What is that norm? The obvious idea is that the update should take the form of Jeffrey Conditioning. That is, on the supposition that some event E has physical probability x, we should Jeffrey conditionalize on the partition [E, ~E] with weights [x, 1-x].
So what we need is this stronger (non-gappy) Principle: for any initial credence Cr, admissible A, propositions B, E, and numbers x,
(PP*) Cr(B / Ch(E)=x & A) = Cr(B/E)x + Cr(B/~E)(1-x).
For B=E, this reduces to Lewis's Principle.
With the help of (PP*), we can compute Cr(M1/H), Cr(M1/H'), Cr(M2/H), and so on, even if H does not explicitly assign probabilities to microstates.
(PP*) also helps a little with problem (2). Suppose all we know is that the microstate for toss 1 is not among M1..M500. This increases our credence in tails. We can use (PP*) to compute the likelihoods Cr(~(M1..M500)/H) and Cr(~(M1..M500)/H'): the latter will plausibly be greater than the former, so the partial information about microstates here supports H1. But now what happens when we then observe that the outcome is (say) heads? On the face of it, we can apply neither Lewis's Principal Principle nor the above revision, because we have inadmissible background information. That is, our credence comes from an initial credence by conditioning on some inadmissible A, namely ~(M1..M500).

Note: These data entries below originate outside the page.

/-- R127 to R129: what the integer instructions write, for every operand; a write to x0 is discarded (R124).
R128, R134: the immediate forms. -/
def Obligations.IntegerResults : Prop :=
  (∀ (s : State) (y : BitVec 3) (d a b : BitVec 5),
    GivesX s (.add y d a b) d (s.rdX a + s.rdX b) 1 ∧
    GivesX s (.sub y d a b) d (s.rdX a - s.rdX b) 1 ∧
    GivesX s (.and y d a b) d (s.rdX a &&& s.rdX b) 1 ∧
    GivesX s (.or y d a b) d (s.rdX a ||| s.rdX b) 1 ∧
    GivesX s (.xor y d a b) d (s.rdX a ^^^ s.rdX b) 1 ∧
    GivesX s (.andn y d a b) d (s.rdX a &&& ~~~ s.rdX b) 1 ∧
    GivesX s (.sll y d a b) d (s.rdX a <<< ((s.rdX b).toNat % 64)) 1 ∧
    GivesX s (.srl y d a b) d (s.rdX a >>> ((s.rdX b).toNat % 64)) 1 ∧
    GivesX s (.sra y d a b) d (BitVec.ofInt 64 ((s.rdX a).toInt / 2 ^ ((s.rdX b).toNat % 64))) 1 ∧
    GivesX s (.mul y d a b) d (BitVec.ofNat 64 ((s.rdX a).toNat * (s.rdX b).toNat)) 3 ∧
    GivesX s (.mulh y d a b) d (BitVec.ofInt 64 ((s.rdX a).toInt * (s.rdX b).toInt / 2 ^ 64)) 3 ∧
    GivesX s (.mulhu y d a b) d (BitVec.ofNat 64 ((s.rdX a).toNat * (s.rdX b).toNat / 2 ^ 64)) 3 ∧
    GivesX s (.min y d a b) d (BitVec.ofInt 64 (min (s.rdX a).toInt (s.rdX b).toInt)) 1 ∧
    GivesX s (.max y d a b) d (BitVec.ofInt 64 (max (s.rdX a).toInt (s.rdX b).toInt)) 1 ∧
    GivesX s (.minu y d a b) d (BitVec.ofNat 64 (min (s.rdX a).toNat (s.rdX b).toNat)) 1 ∧
    GivesX s (.maxu y d a b) d (BitVec.ofNat 64 (max (s.rdX a).toNat (s.rdX b).toNat)) 1 ∧
    ∀ k : BitVec 3, GivesX s (.addsh y d a b k) d (s.rdX a + BitVec.ofNat 64 ((s.rdX b).toNat * 2 ^ k.toNat)) 1) ∧
  (∀ (s : State) (y : BitVec 3) (d a : BitVec 5) (i : BitVec 8) (n : BitVec 6) (w : Word),
    GivesX s (.addi y d a i) d (s.rdX a + BitVec.ofInt 64 i.toInt) 1 ∧
    GivesX s (.andi y d a i) d (s.rdX a &&& BitVec.ofInt 64 i.toInt) 1 ∧
    GivesX s (.ori y d a i) d (s.rdX a ||| BitVec.ofInt 64 i.toInt) 1 ∧
    GivesX s (.xori y d a i) d (s.rdX a ^^^ BitVec.ofInt 64 i.toInt) 1 ∧
    GivesX s (.slli y d a n) d (s.rdX a <<< n.toNat) 1 ∧
    GivesX s (.srli y d a n) d (s.rdX a >>> n.toNat) 1 ∧
    GivesX s (.srai y d a n) d (BitVec.ofInt 64 ((s.rdX a).toInt / 2 ^ n.toNat)) 1 ∧
    GivesX s (.movw y d w) d (BitVec.ofInt 64 w.toInt) 1 ∧
    GivesX s (.movhw y d a w) d (BitVec.ofNat 64 (w.toNat * 2 ^ 32 + (s.rdX a).toNat % 2 ^ 32)) 1 ∧
    GivesX s (.addw y d a w) d (s.rdX a + BitVec.ofInt 64 w.toInt) 1)

/-- R132, R133: select, counting and byte order.
R130, R131: what a compare writes to p[k]; with k = 0 the result is discarded. comb is 0, 1 or 2, and the condition of
CMP and CMPU is below 6: other values are not well formed.
R135 to R138: fields are extracted and inserted bit by bit; a bit above 63 reads as 0, and one inserted there is
dropped. The funnel shifts move the 128 bits of cat(x[a], x[b]). -/
def Obligations.SelectCompareFields : Prop :=
  (∀ (s : State) (y : BitVec 3) (d a b : BitVec 5) (c : BitVec 3),
    GivesX s (.sel y d a b c) d (if s.rdP c.toNat then s.rdX a else s.rdX b) 1 ∧
    (∃ n, LeadingZeros (s.rdX a) n ∧ GivesX s (.clz y d a) d (BitVec.ofNat 64 n) 1) ∧
    (∃ n, TrailingZeros (s.rdX a) n ∧ GivesX s (.ctz y d a) d (BitVec.ofNat 64 n) 1) ∧
    GivesX s (.popc y d a) d (BitVec.ofNat 64 ((List.range 64).countP fun j => (s.rdX a).getLsbD j)) 1 ∧
    ∃ v, (∀ j, j < 8 → v.extractLsb' (8 * (7 - j)) 8 = (s.rdX a).extractLsb' (8 * j) 8) ∧ GivesX s (.bswap y d a) d v 1) ∧
  (∀ (s : State) (y : BitVec 3) (comb : BitVec 2) (k m : BitVec 3) (a b : BitVec 5) (i : BitVec 8) (c : Bool),
    comb ≠ 3 →
    (m.toNat < 6 → (c = true ↔ Condition m.toNat (s.rdX a).toInt (s.rdX b).toInt) →
      GivesP s (.cmp y comb k a b m) k
        (if comb = 0 then c else if comb = 1 then s.rdP k.toNat && c else s.rdP k.toNat || c)) ∧
    (m.toNat < 6 → (c = true ↔ Condition m.toNat (s.rdX a).toNat (s.rdX b).toNat) →
      GivesP s (.cmpu y comb k a b m) k
        (if comb = 0 then c else if comb = 1 then s.rdP k.toNat && c else s.rdP k.toNat || c)) ∧
    ∀ q : BitVec 2,
      ((c = true ↔ Condition q.toNat (s.rdX a).toInt i.toInt) → GivesP s (.cmpi y q k a i) k c) ∧
      ((c = true ↔ Condition q.toNat (s.rdX a).toNat i.toNat) → GivesP s (.cmpui y q k a i) k c)) ∧
  (∀ (s : State) (y : BitVec 3) (d a b xs : BitVec 5) (xr : BitVec 1) (len : BitVec 7) (im : BitVec 6),
    let n := amountOf s xs xr im
    let l := len.toNat
    (1 ≤ l → l ≤ 64 →
      (∃ v, GivesX s (.bfxu y d a xs xr len im) d v 1 ∧
        ∀ j, v.getLsbD j = (decide (j < l) && (s.rdX a).getLsbD (n + j))) ∧
      (∃ v, GivesX s (.bfxs y d a xs xr len im) d v 1 ∧
        ∀ j, j < 64 → v.getLsbD j = (s.rdX a).getLsbD (n + if j < l then j else l - 1)) ∧
      ∃ v, GivesX s (.bfi y d a xs xr len im) d v 1 ∧
        ∀ j, j < 64 → v.getLsbD j = if n ≤ j ∧ j < n + l then (s.rdX a).getLsbD (j - n) else (s.rdX d).getLsbD j) ∧
    GivesX s (.fshl y d a b xs xr len im) d
      (BitVec.ofNat 64 (((s.rdX a).toNat * 2 ^ 64 + (s.rdX b).toNat) * 2 ^ n / 2 ^ 64)) 1 ∧
    GivesX s (.fshr y d a b xs xr len im) d
      (BitVec.ofNat 64 (((s.rdX a).toNat * 2 ^ 64 + (s.rdX b).toNat) / 2 ^ n)) 1)

/-- R75, R139, R140: where BR, JAL and JALR go, and what they link. The next line is L + off for a BR whose condition
holds, and behind the line else, fetched in either case no earlier than in the next clk; a target outside 0 to 8,191 faults
whether the condition holds or not. JALR reads x[a] before it writes the link.
R118, R119, R141: LOOPM holds its line while the core's sequencer runs; else it goes on behind the body, and unless
the trip count is 0 the sequencer of the core runs for its context. L + n beyond 8,191 faults before any of that. -/
def Obligations.ControlTransfers : Prop :=
  (∀ (s : State) (y c : BitVec 3) (g : BitVec 1) (off : BitVec 14) (d a : BitVec 5) (l : BitVec 13),
    let t : Int := (s.iss.line : Int) + off.toInt
    (t < 0 ∨ 8191 < t → exec (.br y c g off) s = .next (s.raise cFetchRange)) ∧
    (0 ≤ t → t ≤ 8191 → s.rdP c.toNat = (g == 0) → GoesTo s (.br y c g off) t.toNat) ∧
    (0 ≤ t → t ≤ 8191 → s.rdP c.toNat ≠ (g == 0) → ∃ u, exec (.br y c g off) s = .next u ∧ OnlyThisCtx s u ∧
      u.cc = { s.cc with fetchAt := max s.cc.fetchAt (s.now + 1) }) ∧
    LinksTo s (.jal y d l) d l.toNat ∧
    ((s.rdX a).toNat ≤ 8191 → LinksTo s (.jalr y d a) d (s.rdX a).toNat) ∧
    (8191 < (s.rdX a).toNat → exec (.jalr y d a) s = .next (s.raise cFetchRange))) ∧
  (∀ (s : State) (y : BitVec 3) (a : BitVec 5) (n ii : BitVec 7),
    let trip := (s.rdX a).toNat % 2 ^ 32
    let core := coreOf s.iss.ctx
    (8191 < s.iss.line + n.toNat → exec (.loopm y a n ii) s = .next (s.raise cFetchRange)) ∧
    (s.iss.line + n.toNat ≤ 8191 → (fget? s.seqs core).isSome = true → exec (.loopm y a n ii) s = .next s.notYet) ∧
    (s.iss.line + n.toNat ≤ 8191 → fget? s.seqs core = none →
      ∃ t, exec (.loopm y a n ii) s = .next t ∧ OnlyNextLine s { t with seqs := s.seqs } (s.iss.line + n.toNat + 1) ∧
        (trip = 0 → t.seqs = s.seqs) ∧
        (trip ≠ 0 → ∃ q, fget? t.seqs core = some q ∧ q.ctx = ctxNo s.iss.ctx ∧ q.line = s.iss.line ∧ q.n = n.toNat ∧
          q.ii = ii.toNat ∧ q.trip = trip ∧ q.step = 0 ∧ q.body = [] ∧
          ∀ k, k ≠ core → fget? t.seqs k = fget? s.seqs k)))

However, we don't actually need to use another instance of (PP*). The earlier application, before we learned ~(M1..M500), fixes our initial credence Cr(Mi/H) in any microstate Mi conditional on H (or H'). We can then easily compute the posterior credence of Mi conditional on H (or H') after some microstates have been ruled out: simply redistribute the probability among the remaining microstate in proportion to their previous probability. It's just conditionalization. That gives us, among other things, Cr(M1..M1000/H & ~(M1..M500)), without another application of the Principal Principle.
So inadmissible evidence raises some interesting issues for Bayesian confirmation theory, but it looks like it does not pose any insurmountable problems.